Emails are most often written in a very colloquial, informal way, but this does not mean you should forget to punctuate, or neglect good grammar and spelling.
Think of your intonation and your key points, and try not to waffle. Anyway your wrists will get tired and achy if you type too much.
CAPITALS MEANS THAT YOU ARE SHOUTING!
Swear words and expletives can get stopped by scans and company firewalls so are worth avoiding, especially in the email title. Think of other ways to express your rage.
it maybe trendy to ignore capitals and write everything in lower case, but – Pah! Show them you have had a proper education. Similarly slang, such as ‘C U 2morrow’, is as unbearable as fingernails on a blackboard. All ‘emoticons’ (email text abbreviations) should be banned.
CAPITALS and crappy punctuation not only make things harder to read, but could make it harder for you to be taken seriously.
You have a space key, so use it. Edit your choice of words. There is no space restriction so lay things out nicely.
Always use the spell check. It is one of the greatest and most unappreciated inventions ever. (But also always check that your spell check uses the same language as the one that you have written in . . . American English and English English are different.)
Finally, think twice before you hit Send and Receive. Re-read your mail.

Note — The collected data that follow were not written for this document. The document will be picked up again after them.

-- ==== Sys2Proof/Machine/Dispatch.lean ====
section
/-! DEFINITION. exec: one arm per constructor of Instr, each a direct call of its meaning. -/

namespace Sys2Proof.Machine

def exec (i : Instr) (s : State) : Host.Outcome State Fault Refusal :=
  match i with
  | .init => Sys2Proof.Machine.execInit s
  | .update data => Sys2Proof.Machine.execUpdate data s
  | .final => Sys2Proof.Machine.execFinal s

end Sys2Proof.Machine
end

Never send poison mails, they will come back to haunt you. Never, ever, join in on a chain email; you will never win millions, and you may have just opened Pandora’s box to viruses and all sorts.
Send emails safely
No. Emails are not dangerous. Mostly you will only receive emails addressed to you, from names you know; junk mail and other nuisances are easy to delete. Chat rooms on the internet require you to be careful. The age of chivalry is not totally extinct, but close. As the internet and email get ever more popular there are increasing horror stories of people assuming fake names in chat rooms, or sending viruses. Rule of thumb: if an email is from a name you don’t recognise, or expect, don’t open the attachment as this could be a virus. Likewise, if you meet someone in a chat room err
slightly
on the cautious side. Don’t agree to elope to Timbuktu, or give them access to your life savings, until you have at least met (in public place first time) and checked they are who they say they are.
Is Big Brother watching you?
Before you go into extraordinary details of a hot affair, how you deal with internal politics, or exactly how you got your promotion by demonstrating a few pole-dancing techniques, a word to the wise: office emails can be monitored and tapped into by internal systems and God only knows who. If you want to keep your private life PRIVATE try code, Hotmail or discretion. Politicians have crumbled, marriages have hit the rocks, and faces have gone more than a healthy shade of red when secrets have been spilled.
How to sit in front of your screen
Posture, posture, posture.
Don’t sit slouched over your computer all day; you will either end up looking like Quasimodo, or have dreadful neck/shoulder/back problems.
Make sure that your screen is at eye level and the keyboard is around waist height. A curse of the laptop is that it causes either slouching shoulders or eye strain. Another tip to remember with a laptop if using it for more than thirty minutes, is to invest in wristbands because it does get scaldingly hot to the touch; and never balance it on your lap for same reason.
Back to the positioning: elbows should be tight to the body, shoulders back, and wrists resting lightly on the keyboard. Ideally you should have your feet flat on the floor or on a small footstool, to ensure your back can remain in a straight upright position. Some people place cushions behind their lower back for additional support. Another good idea is to make sure that you have a supportive and comfortable chair, at the correct height.